MIRANSHAH, Pakistan, July 18 (AFP): Pro-Taliban militants ambushed a Pakistani military convoy near the Afghan border Wednesday, sparking a gunbattle that left at least 16 soldiers and some rebels dead, the army said.
The fighting in the North Waziristan tribal region moved the government one step closer to an all-out war with Islamic extremists in the area, who abandoned a 10-month-old peace treaty with the government on Sunday.
Pakistan has been rocked by a wave of violence since government troops stormed the hardline Red Mosque in the capital Islamabad last week, killing scores of militants.
In Wednesday's attack, insurgents fired rockets at the convoy and then opened fire with automatic weapons near the village of Lwara Mundi, chief military spokesman Major General Waheed Arshad said.
"Sixteen soldiers were martyred and 14 others were injured. Some miscreants were also killed in the exchange of fire," Arshad told AFP, adding that security had been stepped up in the region.
"Initial reports say that the fighting was heavy," a senior security official said.
The mountainous area where the ambush took place is near where Pakistani forces earlier this year erected the first 35-kilometre (20 mile) stretch of a controversial anti-Taliban fence along the border with Afghanistan.
The attack happened hours after a roadside bomb blast in North Waziristan injured six civilians and a soldier.
Separately a landmine exploded overnight outside the Miranshah home of politician Mohammad Ajmal Khan, who served as federal sports minister in the 1990s, destroying his front gate but causing no casualties, officials said.
A day earlier, a suicide blast in North Waziristan killed three soldiers and a civilian, while another suicide attack in the capital Islamabad killed at least 15 people.
On Saturday a suicide bomber rammed an explosives-packed car into a paramilitary convoy in North Waziristan, leaving 24 dead and scores wounded.

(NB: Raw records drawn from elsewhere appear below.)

-- ==== Sys2Proof/Machine/PipeOps.lean ====
section
/-! DEFINITION. The match tables and the pipelines' shared operations (R157-R176): the settings in force at a stamp, lookups, insertion,
learning, sweeps, the Spout's table, and the resolution of a frame. -/
namespace Sys2Proof.Machine

/-! What a frame sees (R141, R157, R175). -/

/-- The view in force at elapsed instant `t`. (DESIGN CHOICE, unsafe: notes/assumptions/52.md) -/
def viewAt : List (Nat × View) → Nat → View → View
  | [], _, v => v
  | (e, o) :: r, t, v => if t < e then viewAt r t o else v
/-- The model's own reading. (DESIGN CHOICE, safe: notes/assumptions/53.md) -/
def State.view (s : State) (t : Nat) : View := viewAt s.pl.past t s.pl.cur

/-- A change takes effect now: frames whose SFD is stamped from now on see the new view, earlier ones the old.
(DESIGN CHOICE, unsafe: notes/assumptions/52.md) -/
def State.setView (s : State) (f : View → View) : State :=
  { s with pl.past := (s.elapsed, s.pl.cur) :: s.pl.past, pl.cur := f s.pl.cur }

/-- The present view changed for every frame: hits, learns and counts. (DESIGN CHOICE, safe: notes/assumptions/53.md) -/
def State.inView (s : State) (f : View → View) : State := { s with pl.cur := f s.pl.cur }

/-- A table of the present view changed. -/
def State.onTable (s : State) (t : Nat) (f : MTable → MTable) : State :=
  match tget? s.pl.cur.tables t with
  | none => s
  | some x => s.inView (fun v => { v with tables := tset v.tables t (f x) })
def State.tblCount (s : State) (t i k : Nat) : State := s.onTable t (fun x => { x with counters := bumpBy x.counters i k })

/-- TABLE_EVENT (R178): subject, cause, key, ledger time. -/
def State.tableEvent (s : State) (d subject cause : Nat) (key : Bytes) : State :=
  s.event [d, 0] 0x0530 d ([subject, cause] ++ (List.range 4).map (fun i => ofLe (slice key (8 * i) 8)) ++ [s.ledgerNs])

/-! Shares (R146, R165, R174, R176). -/

def State.plQuota (s : State) (d : Nat) : PlQuota := tget s.pl.quotas d {}
def State.share (s : State) (d n : Nat) (o : Option Nat) : Nat := o.getD (if s.domOn d then n / s.domCount else 0)
def State.ruleQuota (s : State) (d : Nat) : Nat := s.share d 4096 (s.plQuota d).rules
def State.profileQuota (s : State) (d : Nat) : Nat := s.share d 1024 (s.plQuota d).profiles
def State.cacheShare (s : State) (d : Nat) : Nat := s.share d 65536 (s.plQuota d).cache
def State.missShare (s : State) (d : Nat) : Nat := s.share d 2048 (s.plQuota d).misses
def State.spoutShare (s : State) (d : Nat) : Nat := s.share d 65536 (s.plQuota d).spout

/-! Entries (R162-R164). -/

/-- A key as an entry holds it. -/
def padKey (k : Bytes) : Bytes := slice k 0 32
/-- The bucket of a key (R163). -/
def MTable.bucket (t : MTable) (key : Bytes) : Nat := crc32c t.seed (slice key 0 t.keyLen) % 2 ^ t.log2

/-- Where a key is present: whether in the overflow store, at which slot, and the entry. -/
def MTable.find (t : MTable) (key : Bytes) : Option (Bool × Nat × Entry) :=
  let k := padKey key
  let b := t.bucket key * 4
  match t.slots.find? (fun (x : Nat × Entry) => b ≤ x.1 && x.1 < b + 4 && x.2.key == k) with
  | some x => some (false, x.1, x.2)
  | none => (t.ovf.find? (fun (x : Nat × Entry) => x.2.key == k)).map (fun x => (true, x.1, x.2))

/-- An entry put in its place, or taken out. -/
def MTable.put (t : MTable) (ovf : Bool) (i : Nat) (e : Entry) : MTable :=
  if ovf then { t with ovf := tset t.ovf i e } else { t with slots := tset t.slots i e }
def MTable.take (t : MTable) (ovf : Bool) (i : Nat) : MTable :=
  let t1 := if ovf then { t with ovf := tdel t.ovf i } else { t with slots := tdel t.slots i }
  { t1 with ovfHigh := t1.ovfHigh && t1.ovf.length ≥ 12288 }

/-- Entries of a table. -/
def MTable.entries (t : MTable) : List Entry := (t.slots ++ t.ovf).map (·.2)

/-- The mark of a poisoned entry in the shallow-table store (R452). -/
def entryMark (t : Nat) (ovf : Bool) (i : Nat) : Nat × Nat := (2, t * 2 ^ 32 + (if ovf then 2 ^ 31 else 0) + i)

/-! Ageing (R171-R173). -/

/-- The earliest sweep point of a table not yet served. -/
def MTable.sweepDue (t : MTable) (now : Nat) : Option Nat :=
  if t.mult = 0 then none
  else
    let p := ceilMult t.swept (t.mult * grid 20)
    if p ≤ now then some p else none

/-- The entry of a key, where it is present, with `HIT` set. -/
def MTable.hitBy (t : MTable) (key : Bytes) : MTable := match t.find key with
  | some (o, i, e) => t.put o i { e with hit := true }
  | none => t

/-- Whether sweeps run: Factory, Priming and Service (R173). -/
def State.sweeps (s : State) : Bool :=
  match s.glb.mode with
  | .factory => true
  | .priming => true
  | .service => true
  | _ => false

/-- Whether an entry is removed at a sweep, and what it is after it. -/
def Entry.dies (e : Entry) : Bool := !e.fixed && !e.hit && e.stale
def Entry.aged (e : Entry) : Entry := if e.fixed then e else { e with hit := false, stale := !e.hit }

/-- The key of a stage or a learn: ranges of the parse vector (R165). -/
def rangesKey (pv : Bytes) (rs : List (Nat × Nat)) : Bytes := rs.flatMap (fun r => slice pv r.1 r.2)

/-- The profile of a frame: one never set takes a final result of drop. -/
def View.profileOf (v : View) (d i : Nat) : Profile := tget v.profiles (d * 4096 + i) {}

/-- The used stages of a profile, with their numbers. -/
def Profile.used (p : Profile) : List (Nat × Stage) := ((List.range p.stages.length).zip p.stages).filter (fun x => x.2.table != 0xFF)

/-- The stages of a frame in the pipelines that have still to be looked up. -/
def State.unlooked (s : State) (f : Frame) : List (Nat × Stage) :=
  if f.path ≠ 0 || f.phase ≥ 2 then []
  else ((s.view f.feed.at_).profileOf f.dom f.profile).used.filter (fun x => f.phase == 0 || f.misses.contains x.1)

/-- Keys under which frames stamped before sweep point `p`, and not yet looked up, will hit table `t` (R171).
(DEDUCED, unsafe: notes/assumptions/55.md) -/
def State.lateKeys (s : State) (t p : Nat) : List Bytes :=
  (s.pl.frames.filter (fun f => f.feed.stamp < p)).flatMap (fun f =>
    ((s.unlooked f).filter (fun x => x.2.table == t)).map (fun x => padKey (rangesKey f.pv x.2.key)))

/-- The sweep of a table at its earliest point due (R171): entries hit before it, or that a frame stamped before it has still to hit, are
cleared, idle ones made stale, stale ones removed and reported. (DEDUCED, unsafe: notes/assumptions/55.md) -/
def State.sweepStep (s : State) (t : Nat) : State :=
  match tget? s.pl.cur.tables t with
  | none => s
  | some x0 =>
    match x0.sweepDue s.now with
    | none => s
    | some p =>
      if !s.sweeps then s
      else
        let x := (s.lateKeys t p).foldl MTable.hitBy x0
        let s := s.inView (fun v => { v with tables := tset v.tables t x })
        let dead := x.entries.filter Entry.dies
        let buried := fun (o : Bool) (l : Table Entry) => (l.filter (fun y => y.2.dies)).map (fun y => (o, y.1, y.2))
        let keep := fun (l : Table Entry) => (l.filter (fun y => !y.2.dies)).map (fun y => (y.1, y.2.aged))
        let x1 := { x with slots := keep x.slots, ovf := keep x.ovf, swept := p + 1, counters := bumpBy x.counters 5 dead.length
                           grave := buried false x.slots ++ buried true x.ovf }
        let x2 := { x1 with ovfHigh := x1.ovfHigh && x1.ovf.length ≥ 12288 }
        let put := fun (v : View) => { v with tables := tset v.tables t x2 }
        let s1 := if dead.isEmpty then s.inView put else s.setView put
        let s2 := { s1 with pl.cache := s1.pl.cache.filter (fun c => !(c.2.1 == t && dead.any (fun e => e.key == c.2.2))) }
        if !x.notify then s2
        else
          let s3 := (dead.take 1024).foldl (fun s e => s.tableEvent x.dom t 3 e.key) s2
          if dead.length > 1024 then s3.tableEvent x.dom t 4 (le (dead.length - 1024) 8) else s3

/-- Every sweep point of a table that is due: after three no entry is left that a further one could change.
(DEDUCED, unsafe: notes/assumptions/55.md) -/
def State.sweepTable (s : State) (t : Nat) : State :=
  let s1 := ((s.sweepStep t).sweepStep t).sweepStep t
  if s1.sweeps then s1.onTable t (fun x => if (x.sweepDue s1.now).isSome then { x with swept := s1.now + 1 } else x) else s1

/-- Every table's due sweep: it acts before a change of the same instant (R24, R179). -/
def State.sweepAll (s : State) : State := (List.range 16).foldl State.sweepTable s

/-- An entry hit by a frame whose SFD was stamped at `st` (R164, R171): toward the last sweep where the stamp precedes it, else toward the
next. (DEDUCED, unsafe: notes/assumptions/55.md) -/
def Entry.struck (e : Entry) (swept st : Nat) : Entry := if st + 1 < swept then { e with stale := false } else { e with hit := true }

/-! Insertion (R168). -/

/-- What an insertion did: the table, whether the entry is in the overflow store and where, and a victim. -/
structure Inserted where
  table : MTable
  ovf : Bool
  place : Nat
  victim : Option Entry := none
  fresh : Bool := true
  deriving DecidableEq, Repr

/-- The lowest number below `n` that a table does not list from `b` on. -/
def lowestFree (l : Table Entry) (b n : Nat) : Option Nat := ((List.range n).map (fun i => b + i)).find? (fun i => (tget? l i).isNone)

/-- The overflow store's lowest free entry. -/
def MTable.ovfFree (t : MTable) : Option Nat := if t.ovf.length ≥ 16384 then none else lowestFree t.ovf 0 (t.ovf.length + 1)

/-- The victim among a full bucket's entries: by a random pick `rnd`, or the oldest. (DESIGN CHOICE, safe: notes/assumptions/57.md) -/
def MTable.victim (t : MTable) (b rnd : Nat) : Option (Nat × Entry) :=
  let vs := t.slots.filter (fun (x : Nat × Entry) => b ≤ x.1 && x.1 < b + 4 && !x.2.fixed)
  if t.evict = 1 then vs[rnd % vs.length]?
  else if t.evict = 2 then vs.foldl (fun (a : Option (Nat × Entry)) x => match a with
    | none => some x
    | some y => if x.2.inserted < y.2.inserted then some x else some y) none
  else none

/-- The procedure of R168; a refusal is its status. `rnd` is the random pick. -/
def MTable.insert (t : MTable) (e : Entry) (replace : Bool) (rnd : Nat) : Except Nat Inserted :=
  match t.find e.key with
  | some (o, i, x) =>
    if replace then .ok { table := t.put o i { x with result := e.result, fixed := e.fixed }, ovf := o, place := i, fresh := false }
    else .error 0x02000063
  | none =>
    let b := t.bucket e.key * 4
    match lowestFree t.slots b 4 with
    | some i => .ok { table := t.put false i e, ovf := false, place := i }
    | none =>
      match t.ovfFree with
      | some i => .ok { table := t.put true i e, ovf := true, place := i }
      | none =>
        match t.victim b rnd with
        | none => .error 0x02000062
        | some (i, v) => .ok { table := t.put false i e, ovf := false, place := i, victim := some v }

/-- An insertion that succeeded, made in table `t`: counted, its victim reported, a high overflow store reported. `instant` tells whether
frames stamped before now still see the old table. -/
def State.putInserted (s : State) (t : Nat) (r : Inserted) (instant : Bool) : State :=
  let high := r.ovf && r.table.ovf.length ≥ 15360 && !r.table.ovfHigh
  let c1 := if r.fresh then bump r.table.counters 2 else r.table.counters
  let c2 := if r.victim.isSome then bump c1 4 else c1
  let x := { r.table with counters := c2, ovfHigh := r.table.ovfHigh || high }
  let put := fun (v : View) => { v with tables := tset v.tables t x }
  -- an entry written whole is no longer poisoned (R451)
  let s0 : State := if r.fresh then { s with mem.marks := s.mem.marks.filter (fun y => y != entryMark t r.ovf r.place) } else s
  let s1 := if instant || r.victim.isNone then s0.inView put else s0.setView put
  let s2 := match r.victim with
    | some e => { s1 with pl.cache := s1.pl.cache.filter (fun c => !(c.2.1 == t && c.2.2 == e.key)) }.tableEvent x.dom t 1 e.key
    | none => s1
  if high then s2.tableEvent x.dom t 6 [] else s2

/-! Learning (R169, R170). -/

def State.learnPort (s : State) (p : Nat) : LearnPort := tget s.pl.learnPorts p {}
def State.setLearnPort (s : State) (p : Nat) (x : LearnPort) : State := { s with pl.learnPorts := tset s.pl.learnPorts p x }
/-- LEARNED_NOW of a port (R177). -/
def State.learnedNow (s : State) (p : Nat) : Nat :=
  (s.pl.cur.tables.map (fun (t : Nat × MTable) => (t.2.entries.filter (fun e => e.learned && e.srcPort == p)).length)).sum

/-- The result of a learn: the template with its queue moved by the port's number (R169). -/
def templateFor (tpl p : Nat) : Nat := tpl - bits tpl 17 3 * 8 + (bits tpl 17 3 + p) % 32768 * 8

/-- A learn asked for by a missed stage: put in line, or refused by a limit of the port. The flag says it was refused.
(DEDUCED, unsafe: notes/assumptions/54.md) -/
def State.askLearn (s : State) (l : Learn) : Bool × State :=
  let x := s.learnPort l.port
  let now := s.learnedNow l.port
  let x := if x.reached && now < x.max then { x with reached := false } else x
  if x.tokens = 0 || now + (s.pl.learns.filter (fun y => y.port == l.port)).length ≥ x.max then
    (true, s.setLearnPort l.port { x with refused := inc48 x.refused })
  else (false, { s.setLearnPort l.port { x with tokens := x.tokens - 1 } with pl.learns := s.pl.learns ++ [l] })

/-- The count of a port's learned entries has risen: reaching the limit is reported once (R170). -/
def State.learnReached (s : State) (p : Nat) : State :=
  let x := s.learnPort p
  if s.learnedNow p ≥ x.max && !x.reached then (s.setLearnPort p { x with reached := true }).tableEvent (s.portOwner p) p 5 [] else s

/-- A learn applied (R169): the entry inserted, moved or refreshed. (DEDUCED, unsafe: notes/assumptions/54.md) -/
def State.applyLearn (s0 : State) (l : Learn) : State :=
  let s := s0.sweepTable l.table
  match tget? s.pl.cur.tables l.table with
  | none => s
  | some t =>
    match t.find l.key with
    | some (o, i, e) =>
      if e.result = l.result then s.onTable l.table (fun t => t.put o i { e with hit := true })
      else
        ((s.onTable l.table (fun t => { t.put o i { e with result := l.result, srcPort := l.port } with counters := bump t.counters 7 })).learnReached l.port)
    | none =>
      if s.learnedNow l.port ≥ (s.learnPort l.port).max then
        s.setLearnPort l.port { s.learnPort l.port with refused := inc48 (s.learnPort l.port).refused }
      else
        let e : Entry := { key := padKey l.key, result := l.result, learned := true, srcPort := l.port, inserted := nsOf s.now / 2 ^ 20 % 2 ^ 48 }
        match t.insert e false (s.freeBits 32) with
        | .error _ => (s.tblCount l.table 3 1).tableEvent t.dom l.table 2 l.key
        | .ok r => (((s.used.putInserted l.table r false).tblCount l.table 6 1).learnReached l.port)

/-! Lookups (R164, R174). -/

/-- What a lookup gives: a hit's result, a miss, a bucket to come from HBM, or a poisoned entry. -/
inductive Look where
  | hit (result : Nat)
  | miss
  | wait
  | poison
  deriving DecidableEq, Repr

Early Sunday, two suicide car bombers struck another convoy in the Swat Valley of North West Frontier Province-home to militants with links to the Red Mosque-killing 12 security personnel and five civilians.
Later that day another attacker brought carnage to a police recruitment centre in the same province, killing at least 26 police officials and recruits when he set off a load of explosives strapped to his body.